Relieve Constipation

Constipation is one of the common digestion problems worldwide. In the USA, about 20% of people suffer from constipation. In 2015, a study reported that about 24.8% of Indians complained about constipation and 16.8% suffered from constipation defined by the Rome II criteria; the majority of this population were urban-dwellers, as they were at a higher risk due to sedentary and unhealthy lifestyle.

Medically constipation is defined as – less than three bowel movements per week; difficulty to start or complete a bowel movement; stool that looks like rocks or pebbles; a feeling of incomplete bowel movement.
Constipation can be caused due to a- low-fiber diet, intestinal obstruction, dehydration, or intake of certain drugs.
Individuals with neurological conditions like Parkinson’s disease and multiple sclerosis can also have constipation, as such nerve problems can affect the stool movement in the digestive tract.

Yoga is an excellent option for the treatment and management of any health condition. Yogic exercises balance and stabilize the energies of the adults and influence the proper usage of their energy. Some asanas (or postures) activates the digestion process, strengthens the abdominal muscles and cures various gastrointestinal problems.
The following are the asanas that can help treat constipation:

Vajrasana (Thunderbolt or Adamant Pose)

  • Sit on the ground with your legs folded at the knees, such that your hips are placed above your heels and the toes are pointing out.
  • Sit in the pit formed by the parted heels.
  • Your back, neck, and head must be in a straight line.
  • Place your palms on the thighs facing upwards.
  • Take long deep breaths and hold the pose for as long as possible. Return to the initial position and relax.

Bhujangasana (Cobra Pose)

  • Lie flat on your stomach, and rest your chin on the floor, keep your hands beside your body and legs extended.
  • As you inhale, bring your hands near your chest and lift your torso.
  • Stretch and tilt your head back, looking upwards.
  • Hold your breath and remain in this position for as long as possible. As you exhale, bring your upper body down slowly.


Halasana (Plough Pose)

  • Lie flat on your back, with your hands beside your body and your palms facing down.
  • Take a deep breath in and lift your feet off the ground with the help of your abdominal muscles, so that the legs are at a 90-degree angle.
  • With the help of your hands, support your hips and lift them off the floor.
  • Further, bring your feet in a 180-degree angle while keeping your legs straight, such that your toes are placed above your head.
  • Hold this position for as long as possible. Return to the initial position slowly, without jerking your legs.

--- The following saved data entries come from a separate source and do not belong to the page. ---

/-! ### State.setPhys -/
@[simp] theorem State.setPhys_straps (s : State) (p : Nat) (b : Bank) : (s.setPhys p b).straps = s.straps := rfl
@[simp] theorem State.setPhys_power (s : State) (p : Nat) (b : Bank) : (s.setPhys p b).power = s.power := rfl
@[simp] theorem State.setPhys_tbc (s : State) (p : Nat) (b : Bank) : (s.setPhys p b).tbc = s.tbc := rfl
@[simp] theorem State.setPhys_sck (s : State) (p : Nat) (b : Bank) : (s.setPhys p b).sck = s.sck := rfl
@[simp] theorem State.setPhys_objs (s : State) (p : Nat) (b : Bank) : (s.setPhys p b).objs = s.objs := rfl
@[simp] theorem State.setPhys_link (s : State) (p : Nat) (b : Bank) : (s.setPhys p b).link = s.link := rfl
@[simp] theorem State.setPhys_queue (s : State) (p : Nat) (b : Bank) : (s.setPhys p b).queue = s.queue := rfl
@[simp] theorem State.setPhys_staging (s : State) (p : Nat) (b : Bank) : (s.setPhys p b).staging = s.staging := rfl
@[simp] theorem State.setPhys_tenants (s : State) (p : Nat) (b : Bank) : (s.setPhys p b).tenants = s.tenants := rfl
@[simp] theorem State.setPhys_ev (s : State) (p : Nat) (b : Bank) : (s.setPhys p b).ev = s.ev := rfl
@[simp] theorem State.setPhys_bank (s : State) (p : Nat) (b : Bank) : (s.setPhys p b).bank = { s.bank with phys := tabSet {} s.bank.phys p b } := rfl
@[simp] theorem State.setPhys_xb (s : State) (p : Nat) (b : Bank) : (s.setPhys p b).xb = s.xb := rfl
@[simp] theorem State.setPhys_dram (s : State) (p : Nat) (b : Bank) : (s.setPhys p b).dram = s.dram := rfl
@[simp] theorem State.setPhys_refs (s : State) (p : Nat) (b : Bank) : (s.setPhys p b).refs = s.refs := rfl
@[simp] theorem State.setPhys_inputs (s : State) (p : Nat) (b : Bank) : (s.setPhys p b).inputs = s.inputs := rfl
@[simp] theorem State.setPhys_readers (s : State) (p : Nat) (b : Bank) : (s.setPhys p b).readers = s.readers := rfl
@[simp] theorem State.setPhys_outputs (s : State) (p : Nat) (b : Bank) : (s.setPhys p b).outputs = s.outputs := rfl
@[simp] theorem State.setPhys_audio (s : State) (p : Nat) (b : Bank) : (s.setPhys p b).audio = s.audio := rfl
@[simp] theorem State.setPhys_lamps (s : State) (p : Nat) (b : Bank) : (s.setPhys p b).lamps = s.lamps := rfl
@[simp] theorem State.setPhys_mtp (s : State) (p : Nat) (b : Bank) : (s.setPhys p b).mtp = s.mtp := rfl
@[simp] theorem State.setPhys_kick (s : State) (p : Nat) (b : Bank) : (s.setPhys p b).kick = s.kick := rfl
@[simp] theorem State.setPhys_whis (s : State) (p : Nat) (b : Bank) : (s.setPhys p b).whis = s.whis := rfl
@[simp] theorem State.setPhys_spans (s : State) (p : Nat) (b : Bank) : (s.setPhys p b).spans = s.spans := rfl
@[simp] theorem State.setPhys_cue (s : State) (p : Nat) (b : Bank) : (s.setPhys p b).cue = s.cue := rfl
@[simp] theorem State.setPhys_jtag (s : State) (p : Nat) (b : Bank) : (s.setPhys p b).jtag = s.jtag := rfl
@[simp] theorem State.setPhys_mem (s : State) (p : Nat) (b : Bank) : (s.setPhys p b).mem = s.mem := rfl
@[simp] theorem State.setPhys_seed (s : State) (p : Nat) (b : Bank) : (s.setPhys p b).seed = s.seed := rfl
@[simp] theorem State.setPhys_pending (s : State) (p : Nat) (b : Bank) : (s.setPhys p b).pending = s.pending := rfl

Pavanamuktasana (Wind-relieving Pose)

  • Lie flat on your back with your arms resting beside your body.
  • Lift your left knee and bring it towards your chest, keeping your right leg straight.
  • Hold your left knee with both hands and lift your head towards the knee.
  • Breathe normally and hold this position. Return to the initial position and repeat with the right leg.


Paschimottanasana (Forward Bend)

  • Sit on the floor with your legs forward and hands on the thighs.
  • As you inhale raise your arms straight and lift them above the head.
  • Bend forward from the hips with your back straight, as you exhale.
  • Try to hold your toes, keeping your knees straight. Depending on your flexibility, try to touch your head to the knees.
  • Hold this position as you breathe normally. Return to the initial position slowly as you inhale.


Dhanurasana (Bow Pose)

  • Lie on your abdomen with your chin resting on the floor, keeping your hands beside your body and extending your legs.
  • As you inhale, bend your legs at the knees and hold the ankles with your hands.
  • Put your body weight on the abdomen and raise your head, shoulder, and thighs, and look up.
  • Hold your breath and remain in this position for as long as possible. Return to the initial position as you exhale.


Include these exercises in your daily routine for healthy and regular bowel movements.